*** Supplied information ***

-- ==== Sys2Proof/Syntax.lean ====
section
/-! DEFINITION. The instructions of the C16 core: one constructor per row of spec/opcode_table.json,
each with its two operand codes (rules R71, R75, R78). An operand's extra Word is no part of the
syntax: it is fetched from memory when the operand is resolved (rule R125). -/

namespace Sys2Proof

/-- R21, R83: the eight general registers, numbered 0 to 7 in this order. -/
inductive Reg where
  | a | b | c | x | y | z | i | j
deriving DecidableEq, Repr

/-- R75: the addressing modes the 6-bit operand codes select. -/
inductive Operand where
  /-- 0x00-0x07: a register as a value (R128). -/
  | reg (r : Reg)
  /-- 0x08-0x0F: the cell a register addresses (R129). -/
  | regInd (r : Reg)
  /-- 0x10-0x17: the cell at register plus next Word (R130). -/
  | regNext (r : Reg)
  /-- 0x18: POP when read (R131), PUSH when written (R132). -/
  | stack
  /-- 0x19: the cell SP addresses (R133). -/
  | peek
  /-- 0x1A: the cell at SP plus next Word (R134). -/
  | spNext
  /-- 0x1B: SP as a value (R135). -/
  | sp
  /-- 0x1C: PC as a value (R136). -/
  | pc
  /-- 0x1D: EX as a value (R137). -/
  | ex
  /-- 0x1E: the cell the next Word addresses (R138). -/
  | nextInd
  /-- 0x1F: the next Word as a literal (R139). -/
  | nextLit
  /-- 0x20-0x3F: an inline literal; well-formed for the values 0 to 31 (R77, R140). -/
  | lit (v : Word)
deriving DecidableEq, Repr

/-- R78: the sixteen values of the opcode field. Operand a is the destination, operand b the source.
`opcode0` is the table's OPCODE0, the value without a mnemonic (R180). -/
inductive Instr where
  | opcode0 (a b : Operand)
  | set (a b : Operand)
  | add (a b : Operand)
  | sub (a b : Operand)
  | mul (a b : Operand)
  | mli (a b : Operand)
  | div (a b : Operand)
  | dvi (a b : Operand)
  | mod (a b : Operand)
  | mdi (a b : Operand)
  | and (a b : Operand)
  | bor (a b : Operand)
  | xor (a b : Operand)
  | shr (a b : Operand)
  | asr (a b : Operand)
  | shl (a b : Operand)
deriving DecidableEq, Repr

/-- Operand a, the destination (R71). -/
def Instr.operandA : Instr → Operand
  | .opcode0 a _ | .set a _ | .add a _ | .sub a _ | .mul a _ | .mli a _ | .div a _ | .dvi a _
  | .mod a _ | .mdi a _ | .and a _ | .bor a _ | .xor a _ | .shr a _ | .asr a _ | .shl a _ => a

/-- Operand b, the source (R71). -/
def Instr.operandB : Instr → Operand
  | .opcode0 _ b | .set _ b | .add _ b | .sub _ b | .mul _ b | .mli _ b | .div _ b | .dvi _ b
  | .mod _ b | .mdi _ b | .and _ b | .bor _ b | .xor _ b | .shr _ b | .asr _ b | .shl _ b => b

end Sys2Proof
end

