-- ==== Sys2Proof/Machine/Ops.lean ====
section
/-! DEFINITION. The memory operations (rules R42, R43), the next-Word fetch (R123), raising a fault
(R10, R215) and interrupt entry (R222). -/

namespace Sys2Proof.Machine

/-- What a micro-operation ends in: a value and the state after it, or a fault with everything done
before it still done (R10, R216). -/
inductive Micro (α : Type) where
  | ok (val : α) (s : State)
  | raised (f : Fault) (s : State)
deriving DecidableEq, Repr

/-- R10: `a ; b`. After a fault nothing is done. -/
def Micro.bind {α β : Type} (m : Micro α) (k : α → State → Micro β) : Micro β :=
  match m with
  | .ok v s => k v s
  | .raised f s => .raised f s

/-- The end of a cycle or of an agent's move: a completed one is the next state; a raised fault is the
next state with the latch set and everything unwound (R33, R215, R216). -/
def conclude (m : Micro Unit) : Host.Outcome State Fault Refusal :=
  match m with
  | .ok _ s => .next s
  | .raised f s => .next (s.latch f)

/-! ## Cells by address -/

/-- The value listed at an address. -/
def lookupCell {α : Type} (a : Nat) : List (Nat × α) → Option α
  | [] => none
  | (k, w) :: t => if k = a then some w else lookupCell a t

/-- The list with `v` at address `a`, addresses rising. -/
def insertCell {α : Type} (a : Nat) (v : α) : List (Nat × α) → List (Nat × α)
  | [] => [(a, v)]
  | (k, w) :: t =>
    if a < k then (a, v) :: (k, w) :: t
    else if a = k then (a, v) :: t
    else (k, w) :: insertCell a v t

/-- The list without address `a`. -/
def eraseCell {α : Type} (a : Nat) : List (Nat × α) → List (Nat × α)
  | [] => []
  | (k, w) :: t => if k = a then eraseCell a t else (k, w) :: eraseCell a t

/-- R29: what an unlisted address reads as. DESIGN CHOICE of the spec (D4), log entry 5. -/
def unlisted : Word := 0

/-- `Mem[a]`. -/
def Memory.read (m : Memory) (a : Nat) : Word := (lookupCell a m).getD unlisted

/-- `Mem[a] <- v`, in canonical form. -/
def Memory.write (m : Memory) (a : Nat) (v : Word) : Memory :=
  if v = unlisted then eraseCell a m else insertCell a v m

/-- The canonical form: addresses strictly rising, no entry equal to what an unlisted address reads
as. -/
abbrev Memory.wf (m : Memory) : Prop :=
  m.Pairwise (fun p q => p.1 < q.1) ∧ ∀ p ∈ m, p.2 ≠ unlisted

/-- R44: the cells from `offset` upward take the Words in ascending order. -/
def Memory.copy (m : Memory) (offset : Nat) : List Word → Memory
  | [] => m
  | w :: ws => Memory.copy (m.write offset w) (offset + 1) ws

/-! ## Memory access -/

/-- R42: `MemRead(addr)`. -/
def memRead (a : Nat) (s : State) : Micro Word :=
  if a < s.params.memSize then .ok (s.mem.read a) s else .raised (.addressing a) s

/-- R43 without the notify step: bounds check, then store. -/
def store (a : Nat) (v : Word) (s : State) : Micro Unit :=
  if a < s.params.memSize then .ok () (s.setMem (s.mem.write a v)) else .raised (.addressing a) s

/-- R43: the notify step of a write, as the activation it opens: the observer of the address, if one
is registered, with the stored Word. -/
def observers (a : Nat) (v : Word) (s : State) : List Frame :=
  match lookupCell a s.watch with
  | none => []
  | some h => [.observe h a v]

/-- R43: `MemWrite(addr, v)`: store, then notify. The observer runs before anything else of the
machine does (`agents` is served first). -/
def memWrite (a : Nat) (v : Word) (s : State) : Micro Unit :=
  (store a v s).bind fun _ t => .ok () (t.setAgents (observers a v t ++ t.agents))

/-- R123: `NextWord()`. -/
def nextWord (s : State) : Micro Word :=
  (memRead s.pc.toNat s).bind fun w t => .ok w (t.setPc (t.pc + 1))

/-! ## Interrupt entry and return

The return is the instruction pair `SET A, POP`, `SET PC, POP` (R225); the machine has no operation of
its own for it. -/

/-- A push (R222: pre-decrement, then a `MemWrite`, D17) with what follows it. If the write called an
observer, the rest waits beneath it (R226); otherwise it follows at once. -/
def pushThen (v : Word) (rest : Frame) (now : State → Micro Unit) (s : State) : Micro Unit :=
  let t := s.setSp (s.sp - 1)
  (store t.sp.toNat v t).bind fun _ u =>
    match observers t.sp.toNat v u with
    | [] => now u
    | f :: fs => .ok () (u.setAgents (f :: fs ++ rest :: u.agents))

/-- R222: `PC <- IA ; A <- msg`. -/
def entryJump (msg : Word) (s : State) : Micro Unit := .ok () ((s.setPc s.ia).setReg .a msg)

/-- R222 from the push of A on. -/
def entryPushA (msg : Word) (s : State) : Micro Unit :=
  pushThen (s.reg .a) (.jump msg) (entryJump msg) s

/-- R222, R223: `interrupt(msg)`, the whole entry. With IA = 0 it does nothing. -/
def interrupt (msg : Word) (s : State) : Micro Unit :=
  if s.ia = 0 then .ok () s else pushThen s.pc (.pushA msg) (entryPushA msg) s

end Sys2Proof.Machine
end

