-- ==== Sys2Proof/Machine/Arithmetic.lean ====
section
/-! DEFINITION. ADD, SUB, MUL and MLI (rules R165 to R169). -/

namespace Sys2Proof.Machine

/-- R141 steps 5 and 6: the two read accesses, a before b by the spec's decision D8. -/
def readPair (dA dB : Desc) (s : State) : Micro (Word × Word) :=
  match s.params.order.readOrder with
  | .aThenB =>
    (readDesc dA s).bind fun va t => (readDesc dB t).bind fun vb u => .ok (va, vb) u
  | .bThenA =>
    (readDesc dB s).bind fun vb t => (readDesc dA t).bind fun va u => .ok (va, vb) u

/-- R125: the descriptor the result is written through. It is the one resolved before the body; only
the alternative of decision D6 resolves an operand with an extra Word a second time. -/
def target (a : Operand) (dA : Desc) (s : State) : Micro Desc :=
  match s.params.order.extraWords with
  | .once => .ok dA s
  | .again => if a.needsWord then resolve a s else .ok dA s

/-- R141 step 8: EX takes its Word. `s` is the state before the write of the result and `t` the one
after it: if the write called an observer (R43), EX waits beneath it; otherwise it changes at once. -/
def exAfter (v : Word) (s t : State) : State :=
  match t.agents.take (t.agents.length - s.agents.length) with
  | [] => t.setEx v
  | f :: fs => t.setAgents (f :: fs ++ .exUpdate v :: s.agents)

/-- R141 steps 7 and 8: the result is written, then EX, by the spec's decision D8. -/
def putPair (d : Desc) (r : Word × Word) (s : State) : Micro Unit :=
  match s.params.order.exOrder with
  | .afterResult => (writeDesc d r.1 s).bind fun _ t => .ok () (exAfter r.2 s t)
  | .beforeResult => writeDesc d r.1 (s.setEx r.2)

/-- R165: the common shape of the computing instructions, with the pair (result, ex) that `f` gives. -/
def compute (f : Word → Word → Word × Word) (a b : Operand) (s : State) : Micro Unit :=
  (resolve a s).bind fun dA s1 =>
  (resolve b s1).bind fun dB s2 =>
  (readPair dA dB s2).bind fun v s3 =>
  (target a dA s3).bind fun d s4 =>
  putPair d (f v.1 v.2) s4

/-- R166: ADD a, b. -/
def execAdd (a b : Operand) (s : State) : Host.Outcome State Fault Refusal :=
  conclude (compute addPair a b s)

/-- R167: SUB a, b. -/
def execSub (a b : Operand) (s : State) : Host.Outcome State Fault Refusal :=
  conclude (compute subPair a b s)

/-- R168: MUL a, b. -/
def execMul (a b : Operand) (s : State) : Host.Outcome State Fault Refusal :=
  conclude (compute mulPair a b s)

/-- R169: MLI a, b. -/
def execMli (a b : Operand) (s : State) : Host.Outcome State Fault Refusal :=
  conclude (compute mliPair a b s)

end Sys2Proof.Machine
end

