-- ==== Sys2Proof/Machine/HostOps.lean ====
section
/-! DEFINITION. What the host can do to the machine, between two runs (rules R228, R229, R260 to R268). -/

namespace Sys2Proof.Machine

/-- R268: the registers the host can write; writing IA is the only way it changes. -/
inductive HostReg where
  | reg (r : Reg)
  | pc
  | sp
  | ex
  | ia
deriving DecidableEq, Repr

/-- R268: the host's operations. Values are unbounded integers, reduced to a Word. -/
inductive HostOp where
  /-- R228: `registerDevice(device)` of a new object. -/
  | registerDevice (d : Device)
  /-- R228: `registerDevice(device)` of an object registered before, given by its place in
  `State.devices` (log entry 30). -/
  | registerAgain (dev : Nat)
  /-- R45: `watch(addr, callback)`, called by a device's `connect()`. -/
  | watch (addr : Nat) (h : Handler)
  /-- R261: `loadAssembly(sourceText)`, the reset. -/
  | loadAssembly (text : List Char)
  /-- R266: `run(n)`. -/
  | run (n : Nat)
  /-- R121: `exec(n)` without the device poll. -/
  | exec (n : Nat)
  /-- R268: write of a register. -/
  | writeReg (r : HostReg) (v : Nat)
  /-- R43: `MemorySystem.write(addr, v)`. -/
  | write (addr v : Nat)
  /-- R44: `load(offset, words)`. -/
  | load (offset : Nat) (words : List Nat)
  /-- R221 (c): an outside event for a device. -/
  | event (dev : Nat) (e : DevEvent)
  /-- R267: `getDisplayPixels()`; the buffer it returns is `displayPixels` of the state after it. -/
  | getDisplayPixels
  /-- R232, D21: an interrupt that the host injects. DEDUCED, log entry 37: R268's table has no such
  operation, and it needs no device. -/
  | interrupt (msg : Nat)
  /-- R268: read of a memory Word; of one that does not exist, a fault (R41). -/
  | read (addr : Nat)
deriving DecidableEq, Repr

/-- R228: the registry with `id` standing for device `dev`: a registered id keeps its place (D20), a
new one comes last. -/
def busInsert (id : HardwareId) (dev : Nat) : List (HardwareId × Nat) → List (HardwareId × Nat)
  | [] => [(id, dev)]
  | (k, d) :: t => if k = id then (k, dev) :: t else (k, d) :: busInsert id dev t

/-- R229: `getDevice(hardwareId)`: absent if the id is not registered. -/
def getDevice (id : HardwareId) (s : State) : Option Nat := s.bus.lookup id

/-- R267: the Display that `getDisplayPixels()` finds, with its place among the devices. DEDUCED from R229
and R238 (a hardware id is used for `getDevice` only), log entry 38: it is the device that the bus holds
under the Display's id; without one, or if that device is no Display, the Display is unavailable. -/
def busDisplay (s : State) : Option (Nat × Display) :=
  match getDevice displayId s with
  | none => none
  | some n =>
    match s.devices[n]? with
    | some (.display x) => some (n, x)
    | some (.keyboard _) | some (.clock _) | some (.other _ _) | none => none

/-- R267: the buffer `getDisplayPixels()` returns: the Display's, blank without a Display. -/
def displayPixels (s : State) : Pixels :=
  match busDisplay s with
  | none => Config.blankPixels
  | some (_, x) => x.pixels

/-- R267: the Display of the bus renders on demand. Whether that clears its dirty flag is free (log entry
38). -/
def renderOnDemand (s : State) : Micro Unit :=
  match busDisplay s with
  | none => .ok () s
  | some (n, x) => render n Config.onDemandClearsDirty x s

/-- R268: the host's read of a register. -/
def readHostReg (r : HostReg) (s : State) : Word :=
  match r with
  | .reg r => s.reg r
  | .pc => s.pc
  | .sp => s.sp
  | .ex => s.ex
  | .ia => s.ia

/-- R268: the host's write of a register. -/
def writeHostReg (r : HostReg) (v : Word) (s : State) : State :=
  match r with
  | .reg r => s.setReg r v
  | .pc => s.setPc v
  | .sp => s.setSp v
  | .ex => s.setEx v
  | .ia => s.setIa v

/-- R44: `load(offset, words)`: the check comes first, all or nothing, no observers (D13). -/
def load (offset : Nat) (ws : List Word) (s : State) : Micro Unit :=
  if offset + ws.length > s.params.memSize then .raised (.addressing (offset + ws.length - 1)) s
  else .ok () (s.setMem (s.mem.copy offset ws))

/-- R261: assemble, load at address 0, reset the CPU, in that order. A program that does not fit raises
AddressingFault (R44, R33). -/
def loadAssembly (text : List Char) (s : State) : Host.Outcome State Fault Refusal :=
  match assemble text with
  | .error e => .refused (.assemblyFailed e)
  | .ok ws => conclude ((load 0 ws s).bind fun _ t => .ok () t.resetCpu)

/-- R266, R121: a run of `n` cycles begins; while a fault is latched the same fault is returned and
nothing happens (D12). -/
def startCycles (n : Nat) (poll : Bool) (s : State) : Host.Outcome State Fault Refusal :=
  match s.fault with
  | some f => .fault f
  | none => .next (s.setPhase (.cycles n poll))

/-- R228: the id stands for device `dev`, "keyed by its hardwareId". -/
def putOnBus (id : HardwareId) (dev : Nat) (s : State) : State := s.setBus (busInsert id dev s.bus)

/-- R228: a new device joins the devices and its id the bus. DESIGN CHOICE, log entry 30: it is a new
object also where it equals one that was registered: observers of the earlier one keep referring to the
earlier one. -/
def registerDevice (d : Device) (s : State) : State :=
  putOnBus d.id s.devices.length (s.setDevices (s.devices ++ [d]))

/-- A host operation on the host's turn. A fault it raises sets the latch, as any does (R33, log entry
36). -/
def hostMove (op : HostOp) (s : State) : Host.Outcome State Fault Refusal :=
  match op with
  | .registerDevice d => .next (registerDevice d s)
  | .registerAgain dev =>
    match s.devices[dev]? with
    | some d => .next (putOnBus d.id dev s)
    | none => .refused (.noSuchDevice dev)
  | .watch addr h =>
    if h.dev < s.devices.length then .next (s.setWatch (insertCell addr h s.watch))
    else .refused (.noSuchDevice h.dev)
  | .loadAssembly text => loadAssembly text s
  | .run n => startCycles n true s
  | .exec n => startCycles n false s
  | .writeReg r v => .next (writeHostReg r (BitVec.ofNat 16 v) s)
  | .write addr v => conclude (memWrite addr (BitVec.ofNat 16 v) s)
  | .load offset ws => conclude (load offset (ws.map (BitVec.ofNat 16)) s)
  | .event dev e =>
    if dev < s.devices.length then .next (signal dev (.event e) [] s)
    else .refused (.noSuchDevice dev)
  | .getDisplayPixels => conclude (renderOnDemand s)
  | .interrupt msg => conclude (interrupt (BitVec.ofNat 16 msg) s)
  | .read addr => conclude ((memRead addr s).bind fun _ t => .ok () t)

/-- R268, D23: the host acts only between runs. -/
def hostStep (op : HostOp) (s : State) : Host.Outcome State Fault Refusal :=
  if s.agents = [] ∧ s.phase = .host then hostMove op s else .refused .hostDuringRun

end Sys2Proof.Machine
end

*** End of Supplied information ***

▶ Required work:
As listed above, the lines from the line with "d.id dev s)" to the line with "(BitVec.ofNat 16)) s)" are to be echoed exactly, with both ends included and nothing added.

▶ Response area:
    | some d => .next (putOnBus d.id dev s)
    | none => .refused (.noSuchDevice dev)
  | .watch addr h =>
    if h.dev < s.devices.length then .next (s.setWatch (insertCell addr h s.watch))
    else .refused (.noSuchDevice h.dev)
  | .loadAssembly text => loadAssembly text s
  | .run n => startCycles n true s
  | .exec n => startCycles n false s
  | .writeReg r v => .next (writeHostReg r (BitVec.ofNat 16 v) s)
  | .write addr v => conclude (memWrite addr (BitVec.ofNat 16 v) s)
  | .load offset ws => conclude (load offset (ws.map (BitVec.ofNat 16)) s)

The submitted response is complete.